Work instruction
Return all lines of the data in which the string "FmtM" occurs.

(Task inputs)

theorem mRow_ext {f : FmtM} {a b c : List Nat} {d e : Bool} (h : mRow f a b c d e = true) : f.extOk := by
  simp only [mRow, Bool.and_eq_true] at h
  exact mExtOk_ext h.1.2

theorem atomOk_ext {f : FmtM} {l : List Nat} (h : atomOk f l = true) : f.extOk := by
  intro hx
  simp only [atomOk, Bool.and_eq_true, beq_iff_eq] at h
  obtain ⟨⟨⟨⟨⟨⟨⟨⟨h1, -⟩, -⟩, -⟩, -⟩, -⟩, -⟩, -⟩, -⟩ := h
  rw [hx] at h1; exact absurd h1 (by decide)

theorem cmbOk_ext {f : FmtM} (h : cmbOk f = true) : f.extOk := by
  intro hx
  simp only [cmbOk, Bool.and_eq_true, beq_iff_eq] at h
  obtain ⟨⟨⟨⟨⟨⟨h1, -⟩, -⟩, -⟩, -⟩, -⟩, -⟩ := h
  rw [hx] at h1; exact absurd h1 (by decide)


theorem rec_launch (slot : Nat) (d0 a : DWord) (hn : (field d0 56 8).toNat = 1) (hl : field d0 0 56 = 0) :
    decodeRecord slot [d0, a, 0, 0, 0, 0, 0, 0, 0] = .ok (.recLaunch slot a) := by
  simp [decodeRecord, hn, hl]

theorem rec_launchn (slot : Nat) (d0 a b c : DWord) (hn : (field d0 56 8).toNat = 2) (hl : field d0 0 56 = 0) :
    decodeRecord slot [d0, a, b, c, 0, 0, 0, 0, 0] = .ok (.recLaunchn slot a b c) := by
  simp [decodeRecord, hn, hl]

theorem rec_waitsig (slot : Nat) (d0 a b : DWord) (hn : (field d0 56 8).toNat = 3) (hl : field d0 0 56 = 0) :
    decodeRecord slot [d0, a, b, 0, 0, 0, 0, 0, 0] = .ok (.recWaitsig slot a b) := by
  simp [decodeRecord, hn, hl]

theorem rec_setsig (slot : Nat) (d0 a b : DWord) (hn : (field d0 56 8).toNat = 4) (hl : field d0 0 56 = 0) :
    decodeRecord slot [d0, a, b, 0, 0, 0, 0, 0, 0] = .ok (.recSetsig slot a b) := by
  simp [decodeRecord, hn, hl]

theorem rec_exec (slot : Nat) (d0 a b : DWord) (hn : (field d0 56 8).toNat = 6) (hl : field d0 0 56 = 0) :
    decodeRecord slot [d0, a, b, 0, 0, 0, 0, 0, 0] = .ok (.recExec slot a b) := by
  simp [decodeRecord, hn, hl]

theorem rec_skip (slot : Nat) (d0 a b : DWord) (c : BitVec 4) (n : BitVec 16) (hn : (field d0 56 8).toNat = 5)
    (h1 : field d0 36 20 = 0) (h2 : field d0 16 16 = 0) (hc : field d0 32 4 = c) (hm : field d0 0 16 = n)
    (hr : 1 ≤ c.toNat ∧ c.toNat ≤ 3) :
    decodeRecord slot [d0, a, b, 0, 0, 0, 0, 0] = .ok (.recSkipif slot c n a b) := by
  have h3 : ¬ (c.toNat = 0 ∨ 3 < c.toNat) := by omega
  simp only [decodeRecord, List.getD_cons_zero, hn, h1, h2, hc, hm, if_neg h3]
  simp

theorem skip_head (c : BitVec 4) (n : BitVec 16) :
    (field (0x05#8 ++ 0#20 ++ c ++ 0#16 ++ n) 56 8).toNat = 5 ∧ field (0x05#8 ++ 0#20 ++ c ++ 0#16 ++ n) 36 20 = 0
      ∧ field (0x05#8 ++ 0#20 ++ c ++ 0#16 ++ n) 16 16 = 0 ∧ field (0x05#8 ++ 0#20 ++ c ++ 0#16 ++ n) 32 4 = c
      ∧ field (0x05#8 ++ 0#20 ++ c ++ 0#16 ++ n) 0 16 = n := by
  refine ⟨congrArg BitVec.toNat (show field (0x05#8 ++ 0#20 ++ c ++ 0#16 ++ n) 56 8 = 5#8 from ?_), ?_, ?_, ?_, ?_⟩
  all_goals
    (repeat refine (field_append_hi _ _ _ _ (by decide)).trans ?_) <;>
      (first | exact field_self _ | (refine (field_append_lo _ _ _ _ (by decide)).trans ?_; exact field_self _))

theorem iadd (f) : Statement (.iadd f) := by
  refine of_word _ rfl rfl fun h => ?_
  show decodeRaw (packA 0x01#7 0x0#5 f) _ = _
  rw [raw_01]
  unfold decode01
  rw [sub_packA, unpack_packA]
  rfl

theorem isub (f) : Statement (.isub f) := by
  refine of_word _ rfl rfl fun h => ?_
  show decodeRaw (packA 0x01#7 0x1#5 f) _ = _
  rw [raw_01]
  unfold decode01
  rw [sub_packA, unpack_packA]
  rfl

theorem imul (f) : Statement (.imul f) := by
  refine of_word _ rfl rfl fun h => ?_
  show decodeRaw (packA 0x01#7 0x2#5 f) _ = _
  rw [raw_01]
  unfold decode01
  rw [sub_packA, unpack_packA]
  rfl

theorem imulh (f) : Statement (.imulh f) := by
  refine of_word _ rfl rfl fun h => ?_
  show decodeRaw (packA 0x01#7 0x3#5 f) _ = _
  rw [raw_01]
  unfold decode01
  rw [sub_packA, unpack_packA]
  rfl

theorem imad (f) : Statement (.imad f) := by
  refine of_word _ rfl rfl fun h => ?_
  show decodeRaw (packA 0x01#7 0x4#5 f) _ = _
  rw [raw_01]
  unfold decode01
  rw [sub_packA, unpack_packA]
  rfl

theorem imin (f) : Statement (.imin f) := by
  refine of_word _ rfl rfl fun h => ?_
  show decodeRaw (packA 0x01#7 0x5#5 f) _ = _
  rw [raw_01]
  unfold decode01
  rw [sub_packA, unpack_packA]
  rfl

theorem imax (f) : Statement (.imax f) := by
  refine of_word _ rfl rfl fun h => ?_
  show decodeRaw (packA 0x01#7 0x6#5 f) _ = _
  rw [raw_01]
  unfold decode01
  rw [sub_packA, unpack_packA]
  rfl

theorem idif (f) : Statement (.idif f) := by
  refine of_word _ rfl rfl fun h => ?_
  show decodeRaw (packA 0x01#7 0x7#5 f) _ = _
  rw [raw_01]
  unfold decode01
  rw [sub_packA, unpack_packA]
  rfl

theorem and (f) : Statement (.and f) := by
  refine of_word _ rfl rfl fun h => ?_
  show decodeRaw (packA 0x01#7 0x8#5 f) _ = _
  rw [raw_01]
  unfold decode01
  rw [sub_packA, unpack_packA]
  rfl

theorem or (f) : Statement (.or f) := by
  refine of_word _ rfl rfl fun h => ?_
  show decodeRaw (packA 0x01#7 0x9#5 f) _ = _
  rw [raw_01]
  unfold decode01
  rw [sub_packA, unpack_packA]
  rfl

theorem xor (f) : Statement (.xor f) := by
  refine of_word _ rfl rfl fun h => ?_
  show decodeRaw (packA 0x01#7 0xA#5 f) _ = _
  rw [raw_01]
  unfold decode01
  rw [sub_packA, unpack_packA]
  rfl

theorem andn (f) : Statement (.andn f) := by
  refine of_word _ rfl rfl fun h => ?_
  show decodeRaw (packA 0x01#7 0xB#5 f) _ = _
  rw [raw_01]
  unfold decode01
  rw [sub_packA, unpack_packA]
  rfl

theorem shl (f) : Statement (.shl f) := by
  refine of_word _ rfl rfl fun h => ?_
  show decodeRaw (packA 0x01#7 0xC#5 f) _ = _
  rw [raw_01]
  unfold decode01
  rw [sub_packA, unpack_packA]
  rfl

theorem shr (f) : Statement (.shr f) := by
  refine of_word _ rfl rfl fun h => ?_
  show decodeRaw (packA 0x01#7 0xD#5 f) _ = _
  rw [raw_01]
  unfold decode01
  rw [sub_packA, unpack_packA]
  rfl

theorem shra (f) : Statement (.shra f) := by
  refine of_word _ rfl rfl fun h => ?_
  show decodeRaw (packA 0x01#7 0xE#5 f) _ = _
  rw [raw_01]
  unfold decode01
  rw [sub_packA, unpack_packA]
  rfl

theorem rotl (f) : Statement (.rotl f) := by
  refine of_word _ rfl rfl fun h => ?_
  show decodeRaw (packA 0x01#7 0xF#5 f) _ = _
  rw [raw_01]
  unfold decode01
  rw [sub_packA, unpack_packA]
  rfl

theorem popc (f) : Statement (.popc f) := by
  refine of_word _ rfl rfl fun h => ?_
  show decodeRaw (packA 0x01#7 0x10#5 f) _ = _
  rw [raw_01]
  unfold decode01
  rw [sub_packA, unpack_packA]
  rfl

theorem clz (f) : Statement (.clz f) := by
  refine of_word _ rfl rfl fun h => ?_
  show decodeRaw (packA 0x01#7 0x11#5 f) _ = _
  rw [raw_01]
  unfold decode01
  rw [sub_packA, unpack_packA]
  rfl

theorem brev (f) : Statement (.brev f) := by
  refine of_word _ rfl rfl fun h => ?_
  show decodeRaw (packA 0x01#7 0x12#5 f) _ = _
  rw [raw_01]
  unfold decode01
  rw [sub_packA, unpack_packA]
  rfl

theorem prmt (f) : Statement (.prmt f) := by
  refine of_word _ rfl rfl fun h => ?_
  show decodeRaw (packA 0x01#7 0x13#5 f) _ = _
  rw [raw_01]
  unfold decode01
  rw [sub_packA, unpack_packA]
  rfl

theorem sel (f) : Statement (.sel f) := by
  refine of_word _ rfl rfl fun h => ?_
  show decodeRaw (packA 0x01#7 0x14#5 f) _ = _
  rw [raw_01]
  unfold decode01
  rw [sub_packA, unpack_packA]
  rfl

theorem lea (f) : Statement (.lea f) := by
  refine of_word _ rfl rfl fun h => ?_
  show decodeRaw (packA 0x01#7 0x15#5 f) _ = _
  rw [raw_01]
  unfold decode01
  rw [sub_packA, unpack_packA]
  rfl

theorem bfe (f) : Statement (.bfe f) := by
  refine of_word _ rfl rfl fun h => ?_
  show decodeRaw (packA 0x01#7 0x16#5 f) _ = _
  rw [raw_01]
  unfold decode01
  rw [sub_packA, unpack_packA]
  rfl

theorem bfi (f) : Statement (.bfi f) := by
  refine of_word _ rfl rfl fun h => ?_
  show decodeRaw (packA 0x01#7 0x17#5 f) _ = _
  rw [raw_01]
  unfold decode01
  rw [sub_packA, unpack_packA]
  rfl

theorem iaddImm (f) : Statement (.iaddImm f) := by
  refine of_word _ rfl rfl fun h => ?_
  have hx := ialuiOk_ext (show ialuiOk f tInt true false = true from h)
  show decodeRaw (packB 0x02#7 0x0#5 f) (packBExt f) = _
  rw [raw_02]
  unfold decode02
  rw [sub_packB, unpack_packB _ _ f hx]
  rfl

theorem isubImm (f) : Statement (.isubImm f) := by
  refine of_word _ rfl rfl fun h => ?_
  have hx := ialuiOk_ext (show ialuiOk f tInt true false = true from h)
  show decodeRaw (packB 0x02#7 0x1#5 f) (packBExt f) = _
  rw [raw_02]
  unfold decode02
  rw [sub_packB, unpack_packB _ _ f hx]
  rfl

theorem imulImm (f) : Statement (.imulImm f) := by
  refine of_word _ rfl rfl fun h => ?_
  have hx := ialuiOk_ext (show ialuiOk f tMul true false = true from h)
  show decodeRaw (packB 0x02#7 0x2#5 f) (packBExt f) = _
  rw [raw_02]
  unfold decode02
  rw [sub_packB, unpack_packB _ _ f hx]
  rfl

theorem imulhImm (f) : Statement (.imulhImm f) := by
  refine of_word _ rfl rfl fun h => ?_
  have hx := ialuiOk_ext (show ialuiOk f tI4 false false = true from h)
  show decodeRaw (packB 0x02#7 0x3#5 f) (packBExt f) = _
  rw [raw_02]
  unfold decode02
  rw [sub_packB, unpack_packB _ _ f hx]
  rfl

theorem iminImm (f) : Statement (.iminImm f) := by
  refine of_word _ rfl rfl fun h => ?_
  have hx := ialuiOk_ext (show ialuiOk f tInt false false = true from h)
  show decodeRaw (packB 0x02#7 0x5#5 f) (packBExt f) = _
  rw [raw_02]
  unfold decode02
  rw [sub_packB, unpack_packB _ _ f hx]
  rfl

theorem imaxImm (f) : Statement (.imaxImm f) := by
  refine of_word _ rfl rfl fun h => ?_
  have hx := ialuiOk_ext (show ialuiOk f tInt false false = true from h)
  show decodeRaw (packB 0x02#7 0x6#5 f) (packBExt f) = _
  rw [raw_02]
  unfold decode02
  rw [sub_packB, unpack_packB _ _ f hx]
  rfl

theorem idifImm (f) : Statement (.idifImm f) := by
  refine of_word _ rfl rfl fun h => ?_
  have hx := ialuiOk_ext (show ialuiOk f tInt true false = true from h)
  show decodeRaw (packB 0x02#7 0x7#5 f) (packBExt f) = _
  rw [raw_02]
  unfold decode02
  rw [sub_packB, unpack_packB _ _ f hx]
  rfl

theorem andImm (f) : Statement (.andImm f) := by
  refine of_word _ rfl rfl fun h => ?_
  have hx := ialuiOk_ext (show ialuiOk f tBit false false = true from h)
  show decodeRaw (packB 0x02#7 0x8#5 f) (packBExt f) = _
  rw [raw_02]
  unfold decode02
  rw [sub_packB, unpack_packB _ _ f hx]
  rfl

theorem orImm (f) : Statement (.orImm f) := by
  refine of_word _ rfl rfl fun h => ?_
  have hx := ialuiOk_ext (show ialuiOk f tBit false false = true from h)
  show decodeRaw (packB 0x02#7 0x9#5 f) (packBExt f) = _
  rw [raw_02]
  unfold decode02
  rw [sub_packB, unpack_packB _ _ f hx]
  rfl

theorem xorImm (f) : Statement (.xorImm f) := by
  refine of_word _ rfl rfl fun h => ?_
  have hx := ialuiOk_ext (show ialuiOk f tBit false false = true from h)
  show decodeRaw (packB 0x02#7 0xA#5 f) (packBExt f) = _
  rw [raw_02]
  unfold decode02
  rw [sub_packB, unpack_packB _ _ f hx]
  rfl

theorem andnImm (f) : Statement (.andnImm f) := by
  refine of_word _ rfl rfl fun h => ?_
  have hx := ialuiOk_ext (show ialuiOk f tBit false false = true from h)
  show decodeRaw (packB 0x02#7 0xB#5 f) (packBExt f) = _
  rw [raw_02]
  unfold decode02
  rw [sub_packB, unpack_packB _ _ f hx]
  rfl

theorem shlImm (f) : Statement (.shlImm f) := by
  refine of_word _ rfl rfl fun h => ?_
  have hx := ialuiOk_ext (show ialuiOk f tBit false true = true from h)
  show decodeRaw (packB 0x02#7 0xC#5 f) (packBExt f) = _
  rw [raw_02]
  unfold decode02
  rw [sub_packB, unpack_packB _ _ f hx]
  rfl

theorem shrImm (f) : Statement (.shrImm f) := by
  refine of_word _ rfl rfl fun h => ?_
  have hx := ialuiOk_ext (show ialuiOk f tBit false true = true from h)
  show decodeRaw (packB 0x02#7 0xD#5 f) (packBExt f) = _
  rw [raw_02]
  unfold decode02
  rw [sub_packB, unpack_packB _ _ f hx]
  rfl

(End Task inputs)

Written solution
theorem mRow_ext {f : FmtM} {a b c : List Nat} {d e : Bool} (h : mRow f a b c d e = true) : f.extOk := by
theorem atomOk_ext {f : FmtM} {l : List Nat} (h : atomOk f l = true) : f.extOk := by
theorem cmbOk_ext {f : FmtM} (h : cmbOk f = true) : f.extOk := by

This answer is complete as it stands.